*Exercise details:* Below are lines of data, and only some are wanted. Please repeat exactly those from the line that has "namespace Sys2Proof.Machine" through the line that has "k3 := ⟨v, true⟩".

*Data for this exercise:*

• • • • •

-- ==== Sys2Proof/Machine/Ops.lean ====
section
/-! DEFINITION. The shared operations: writing registers, responding, entering the fault state, dropping a command,
the order in which every command is processed (60_exceptions.md R164), and reset. -/

namespace Sys2Proof.Machine

/-! ## Writing -/

/-- `R[n] <- v; W[n] <- 1` (10_state.md R24). -/
def State.setReg (s : State) (n : OpReg) (v : Word) : State :=
  match n with
  | .x => { s with x := ⟨v, true⟩ }
  | .y => { s with y := ⟨v, true⟩ }
  | .c => { s with c := ⟨v, true⟩ }
  | .k0 => { s with k0 := ⟨v, true⟩ }
  | .k1 => { s with k1 := ⟨v, true⟩ }
  | .k2 => { s with k2 := ⟨v, true⟩ }
  | .k3 => { s with k3 := ⟨v, true⟩ }

/-- `X <- x; Y <- y; W[X] <- 1; W[Y] <- 1`, the end of every transforming command. -/
def State.setBlock (s : State) (b : Block) : State := (s.setReg .x b.x).setReg .y b.y

/-! ## Responding -/

/-- `resp <- (status, dataOut)`. -/
def State.respond (s : State) (status : Status) (dataOut : Option Word) : State :=
  { s with resp := some ⟨status, dataOut⟩ }

/-- `resp <- (DONE, none)`. -/
def State.done (s : State) : State := s.respond .done none

/-- `resp <- (DONE, v)`: the answer of RD. -/
def State.doneWith (s : State) (v : Word) : State := s.respond .done (some v)

/-! ## The host -/

/-- The state with the host about to do `actions` and nothing after. -/
def State.driven (s : State) (actions : List HostAction) : State := { s with host := actions }

/-! ## Faults -/

/-- `raise Fault(cause, cmd)` (60_exceptions.md R166). Nothing else changes, and control goes nowhere. -/
def State.raiseFault (s : State) (cause : Cause) (cmd : Word) : State :=
  { s with fault := true, cause := cause, fcmd := cmd }.respond .fault none

/-- A command while FAULT = 1: no state changes and the response is `(DROPPED, none)` (60_exceptions.md R167). -/
def State.drop (s : State) : State := s.respond .dropped none

/-! ## Processing a command -/

/-- A command word whose `Legal(cmd)` is false (60_exceptions.md R164, R162): dropped by a faulted block, else
ILLEGAL_COMMAND. -/
def State.rejectIllegal (s : State) (cmd : Word) : State :=
  if s.fault then s.drop else s.raiseFault .illegalCommand cmd

/-- The order of 60_exceptions.md R164: dropped if already faulted, then ILLEGAL_COMMAND, then UNINIT_READ, and only then
the command's own rule. -/
def State.process (s : State) (cmd : Word) (reads : List OpReg) (perform : State → State) : State :=
  if s.fault then s.drop
  else if !legal cmd then s.raiseFault .illegalCommand cmd
  else if !s.allWritten reads then s.raiseFault .uninitRead cmd
  else perform s

/-- One instruction as an atomic transition (00_scope.md R14). `cmd` is the instruction's own command word, which is the
word on the port (DEDUCED, safe: log 7). -/
def runCommand (i : Instr) (perform : State → State) (s : State) : Host.Outcome State Fault Refusal :=
  .next (s.process (encodeCmd i) (readSet i) perform)

/-- A command that transforms the block: `(X, Y) <- f(s)`, response `(DONE, none)`. The operands are read before
either register is written (10_state.md R29). -/
def runTransform (i : Instr) (f : State → Block) (s : State) : Host.Outcome State Fault Refusal :=
  runCommand i (fun t => (t.setBlock (f t)).done) s

/-! ## Reset -/

/-- Reset (70_reset_and_hazards.md R180): every written bit, FAULT, CAUSE and FCMD cleared, the ROM kept. It returns no
response (R181), and the host's later actions stay. The values registers then hold are those of log 4. -/
def State.resetBlock (s : State) : State := { State.reset with rcon := s.rcon, host := s.host }

end Sys2Proof.Machine
end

• • • • •

*Response area:*
namespace Sys2Proof.Machine

/-! ## Writing -/

/-- `R[n] <- v; W[n] <- 1` (10_state.md R24). -/
def State.setReg (s : State) (n : OpReg) (v : Word) : State :=
  match n with
  | .x => { s with x := ⟨v, true⟩ }
  | .y => { s with y := ⟨v, true⟩ }
  | .c => { s with c := ⟨v, true⟩ }
  | .k0 => { s with k0 := ⟨v, true⟩ }
  | .k1 => { s with k1 := ⟨v, true⟩ }
  | .k2 => { s with k2 := ⟨v, true⟩ }
  | .k3 => { s with k3 := ⟨v, true⟩ }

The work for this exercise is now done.